The value of a specific variable (e.g., 44.9 million)

The more you look at it, the more you realize that just because you have data doesn’t necessarily mean that you’re ready to start making sense of it.

Some of the column names seemingly make sense such as region and pop_millions. Others, like gini and college_share, are rather ambiguous. So, what do you do?

This lack of clarity is a real problem. Here we are only talking about one small dataset of which you are personally invested, but imagine all the data tables that your organization dumps into SQL Server with minimal documentation.

Making sense of new data

We need to answer several questions before we have the confidence to perform meaningful analysis.

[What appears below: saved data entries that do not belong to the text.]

-- ==== Sys2Proof/Machine/Retake.lean ====
section
/-! DEFINITION. Retake triggers, notices and the cleared-through watermark (06 R206 to R212, R512), and the commands
that evaluate a shot at its end and write the watermark word. -/

namespace Sys2Proof.Machine
open Sys2Proof

/-! ## Notices (R206, R208) -/

/-- GBAND of a guard class of a context, mV; 63 is never retaken. -/
def Context.gband (x : Context) (cls : Nat) : Nat := x.recd.guard.getD cls 15

/-- The context is in plan mode (R172). -/
def Context.plan (x : Context) : Bool := x.st == .armed || x.st == .coasting

/-- The words of a retake notice (Table 6-13). -/
def noticeWords (c cause openN unit t0 t1 : Nat) (p : Played) : List Word64 :=
  [BitVec.ofNat 64 (pack [(8, 0x10), (4, c), (4, cause), (19, p.shot), (24, p.step), (4, openN), (1, 0)]),
   BitVec.ofNat 64 (pack [(32, p.seq), (11, unit)]), BitVec.ofNat 64 t0, BitVec.ofNat 64 t1]

/-- The played shot with a SEQ. -/
def Context.shotBy (x : Context) (seq : Nat) : Option Played := x.played.find? (fun p => p.seq == seq)

/-- A played shot changed. -/
def State.modPlayed (c seq : Nat) (f : Played → Played) (s : State) : State :=
  s.modCx c (fun x => { x with played := x.played.map (fun p => if p.seq == seq then f p else p) })

/-- A notice for one played shot (R208): one per shot, later triggers are counted; a class that is never retaken
receives none, except for poison and reset. -/
def State.issue (c seq cause unit t0 t1 : Nat) (s : State) : State :=
  match (s.cx c).shotBy seq with
  | none => s
  | some p =>
    if (s.cx c).gband p.guard == 63 && cause != 8 && cause != 10 && p.notice == .none then s
    else if p.notice != .none || (p.flagged.isSome && cause != 7) then
      s.modCx c (fun x => { x with rtMerge := satInc 7 x.rtMerge })
    else
      let w := noticeWords c cause (s.cx c).openN unit t0 t1 p
      (s.modPlayed c seq (fun p => { p with notice := .waiting })).postEvent (some c) w none (some (c, seq))

/-- The interval of a shot, from its onset to the next onset, meets a window. -/
def Played.meets (p : Played) (t0 t1 : Nat) : Bool :=
  match p.onset with
  | none => false
  | some o => p.begun && decide (o ≤ t1) && (match p.end_ with
    | some e => decide (t0 < e)
    | none => true)

/-- Notices of one window for every played shot of a context that meets it. -/
def State.issueAll (c cause unit t0 t1 : Nat) (s : State) : State :=
  each ((s.cx c).played.filter (fun p => p.meets t0 t1)) (fun p s => s.issue c p.seq cause unit t0 t1) s

/-! ## Triggers (R206) -/

/-- The open contexts that a trigger in a domain, or a VIN trigger, can implicate. -/
def State.trigCtxs (s : State) (d : Option Nat) : List Nat :=
  match d with
  | some d => match s.owner d with
    | some c => [c]
    | none => []
  | none => vfind (fun x => x.st != .closed) s.ctx

/-- A trigger window opens. -/
def State.trigOpen (d : Option Nat) (cause unit t0 : Nat) (s : State) : State :=
  if s.trigs.any (fun g => g.cause == cause && g.unit == unit) then s
  else { s with trigs := s.trigs ++ [{ cause, dom := d, unit, open_ := t0, close := none }] }

/-- A trigger window closes at `t1`: the shots it implicates, in the contexts that it implicates now, receive their
notices; a shot that had one from this trigger already gets no second (R208). -/
def State.trigClose (cause unit t1 : Nat) (s : State) : State :=
  match s.trigs.find? (fun g => g.cause == cause && g.unit == unit) with
  | none => s
  | some g =>
    let s := { s with trigs := s.trigs.filter (fun g => !(g.cause == cause && g.unit == unit)) }
    let e := max g.open_ t1
    each (s.trigCtxs g.dom) (fun c s =>
      each ((s.cx c).played.filter (fun p => p.meets g.open_ e && !g.hit.contains (c, p.seq)))
        (fun p s => s.issue c p.seq cause unit g.open_ e) s) s

/-- Windows of open phases past their T_CLOSE end when no lane of the domain is won by a protective loop (05 R166). -/
def State.endPhases (s : State) : State :=
  each (s.trigs.filter (fun g => g.spilt)) (fun g s =>
    let held := match g.dom with
      | some d => (List.range 3).any (fun j => s.wonBy d (j + 1))
      | none => false
    if held then s else s.trigClose g.cause g.unit s.elapsed) s

/-- A trigger whose window is known when it is found. -/
def State.trigAt (d : Option Nat) (cause unit t0 t1 : Nat) (s : State) : State :=
  each (s.trigCtxs d) (fun c s => s.issueAll c cause unit t0 t1) s

/-- DEGRADED faults of a cell end when it leaves the state that their rule entered (14 R433). -/
def State.closeCell (n k : Nat) (a b : CellState) (s : State) : State :=
  if a == b then s
  else if a == .disabled then s.closeUnit (uCell n k) [0x001, 0x002, 0x003, 0x004]
  else if a == .latched then s.closeUnit (uCell n k) [0x005]
  else if a == .park then s.closeUnit (uCell n k) [0x008, 0x00B]
  else s

/-- Retake cause 6 (Table 6-12): cells that went from a switching state to PARK under R77 open a window, cells that
left PARK close theirs; a probe is stopped where 14 R454 says so. `old` is the state before the event. -/
def State.noteParks (s old : State) : State :=
  each (List.range 64) (fun n s =>
    if (s.cl n).cells == (old.cl n).cells then s
    else each (List.range 16) (fun k s =>
      let a := old.cell n k
      let b := s.cell n k
      let s := s.closeCell n k a.st b.st
      let was := a.st == .park && a.sleepFrom.isNone
      let is := b.st == .park && b.sleepFrom.isNone
      if is && !was && (a.st == .start || a.st.running) then
        match s.sheet.cellDom n k with
        | some d => s.trigOpen (some d) 6 (uCell n k) s.elapsed
        | none => s
      else if was && !is then s.trigClose 6 (uCell n k) s.elapsed
      else s) s) s.probeCheck

/-! ## The watermark (R210, R211, R512) -/

/-- The halves that a context's domains use. -/
def State.ctxHalves (s : State) (c : Nat) : List (Nat × Nat) :=
  (s.sheet.domIxs.filter (fun d => bit (s.cx c).recd.doms.toNat d)).flatMap s.sheet.domHalves

/-- A context is CLOSED (R172, R184): its reels are no longer resident, its halves are without feed and
predictor; STOP_LO and STOP_HI stand until the context is next opened (R202). -/
def State.shutCtx (c : Nat) (s : State) : State :=
  (each (s.ctxHalves c) (fun p s => (s.modHalf p.1 p.2 (fun x => { x with feed := {} })).modCl p.1
    (fun x => { x with pred := x.pred.set p.2 { stop := (x.pred.get p.2).stop } })) s).modCx c (fun x => { x with
      st := .closed, closing := none, played := [], reels := [], pre := [], ram := [], next := none, pageWait := false, fr := none })

/-- CONTEXT_CLOSE waits no longer: the watermark has passed the last shot played and its word has gone to host memory,
or the watermark has stopped (11 R370). -/
def State.closeDone (c : Nat) (s : State) : State :=
  let x := s.cx c
  match x.closing with
  | some q =>
    if (x.played.isEmpty && !(x.wmDirty && x.recd.wmAddr != 0)) || x.wmStop then (s.shutCtx c).complete q .done 0 else s
  | none => s

/-- The watermark passes the shots at the front that may be passed; it stops at a lost notice, and never goes back. -/
def Context.passed (x : Context) : Nat → Context
  | 0 => x
  | fuel + 1 =>
    match x.played with
    | [] => x
    | p :: t =>
      if p.notice == .lost then { x with wmStop := true }
      else if p.evaluated && p.notice != .waiting && (x.plan || !x.wmFrozen) && !x.wmStop then
        let further := match x.wm with
          | none => true
          | some w => (p.seq + 2 ^ 32 - w.1) % 2 ^ 32 < 2 ^ 31
        Context.passed (if further then { x with played := t, wm := some (p.seq, p.step), wmDirty := true }
          else { x with played := t }) fuel
      else x

/-- The watermark of a context advances as far as it may; its source fires (14 Table 14-4). -/
def State.wmAdvance (c : Nat) (s : State) : State :=
  let old := (s.cx c).wm
  let s := s.modCx c (fun x => x.passed x.played.length)
  (if (s.cx c).wm == old then s else s.fire (24 + c)).closeDone c

/-- A shot ends: its end is set, and the notice of a clamped set-point goes out (cause 7, R14). -/
def State.endShot (c seq t : Nat) (s : State) : State :=
  match (s.cx c).shotBy seq with
  | none => s
  | some p =>
    if p.end_.isSome then s
    else
      let s := s.modPlayed c seq (fun p => { p with end_ := some t })
      match p.flagged with
      | some u => (s.issue c seq 7 u (p.onset.getD t) (max t (p.onset.getD t))).modPlayed c seq
          (fun p => { p with flagged := none })
      | none => s

/-- Every shot that has not ended ends now: play stops (R204, R211, 11 R367). -/
def State.endPlay (c : Nat) (s : State) : State :=
  each ((s.cx c).played.map (fun p => p.seq)) (fun q s => s.endShot c q s.elapsed) s

/-- A notice with a cause for every played shot that the watermark has not passed (R204, 11 R367). -/
def State.noticeAll (c cause t0 : Nat) (s : State) : State :=
  each ((s.cx c).played.map (fun p => p.seq)) (fun q s => s.issue c q cause 0 t0 s.elapsed) s

/-! ## The end of a shot -/

/-- A detector of a context's domain whose window, if confirmed, would open at or before `e` (R207): a continuity
class counted and not confirmed, or checker disagreements below their count. The unit is the first such cell. -/
def State.unresolved (s : State) (c e : Nat) : Option (Nat × Nat) :=
  let cells := (s.sheet.domIxs.filter (fun d => bit (s.cx c).recd.doms.toNat d)).flatMap s.sheet.domCells
  let hit := fun (p : Nat × Nat) =>
    let ln := vget (s.cl p.1).ctl.lanes p.2
    let sn := (s.cl p.1).sense
    let t0 := min ln.cmOpen (ln.susSince.getD ln.cmOpen)
    let cont := if 0 < ln.cmN && 1 ≤ ln.cmClass && ln.cmClass ≤ 3 && t0 ≤ e then some t0 else none
    let chk := fun (ch : Nat) =>
      if 0 < Tab.getN sn.dis ch && !sn.susp.getLsbD ch && Tab.getN sn.disAt ch ≤ e then some (Tab.getN sn.disAt ch)
      else none
    match cont, chk p.2, chk (16 + p.2) with
    | some t, _, _ => some (uCell p.1 p.2, t)
    | none, some t, _ => some (uCell p.1 p.2, t)
    | none, none, some t => some (uCell p.1 p.2, t)
    | none, none, none => none
  cells.findSome? hit

/-- The evaluation of one ended shot (R207): windows still open that meet it, then unresolved implication, cause 9,
whose window is the shot. -/
def State.evalShot (c : Nat) (p : Played) (s : State) : State :=
  let now := s.elapsed
  let mine := s.trigs.filter (fun g => (s.trigCtxs g.dom).contains c && p.meets g.open_ now)
  let s := each mine (fun g s => s.issue c p.seq g.cause g.unit g.open_ now) s
  let s := { s with trigs := s.trigs.map (fun g => if mine.contains g then { g with hit := g.hit ++ [(c, p.seq)] } else g) }
  let e := p.end_.getD now
  let s := match s.unresolved c e with
    | some (u, _) => s.issue c p.seq 9 u (p.onset.getD e) e
    | none => s
  s.modPlayed c p.seq (fun p => { p with evaluated := true })

/-- SHOT_END_EVALUATION: the context's earliest ended shot is evaluated 1,024 ns after its end (R207, R210). -/
def execShotEndEvaluation (c : CtxIx) (s : State) : Host.Outcome State Fault Refusal :=
  .next (match (s.cx c).played.find? (fun p => p.end_.isSome && !p.evaluated) with
    | none => s
    | some p => (((s.advanceTo (p.end_.getD 0 + 1024)).evalShot c p)).wmAdvance c)

/-- WATERMARK_WRITE: the watermark advances and its word is written, at most once each 128 ns (R210). -/
def execWatermarkWrite (c : CtxIx) (s : State) : Host.Outcome State Fault Refusal :=
  .next (
    let s := s.wmAdvance c
    let x := s.cx c
    match x.wm with
    | none => s
    | some (q, step) =>
      if x.wmDirty && x.recd.wmAddr != 0 then
        let s := if x.wmAt == 0 then s else s.advanceTo (x.wmAt + 128)
        let w := BitVec.ofNat 64 (pack [(32, q), (24, step), (4, c.val), (4, x.openN)])
        ((s.startWrite x.recd.wmAddr [w] (.wm c)).modCx c (fun x => { x with
          wmDirty := false, wmAt := s.elapsed })).closeDone c
      else s)

end Sys2Proof.Machine
end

What is our unit of analysis?

Generally, what do we find each row to represent? Is our unit of analysis a person, a place, and product?

What do the column names mean?

Variable names can be messy and it is not uncommon to find unknown abbreviations or random characters such as ISO3c, XRTY79, REG2 at the top of each column.

When building or cleaning your own datasets, make column names as descriptive as possible. Also, avoid white space that could turn into a headache during subsequent analysis. I prefer using all lowercase with the underscore character as needed. For example, instead of Population in 2020, use population_2020. It is important to pick an approach and stick with it.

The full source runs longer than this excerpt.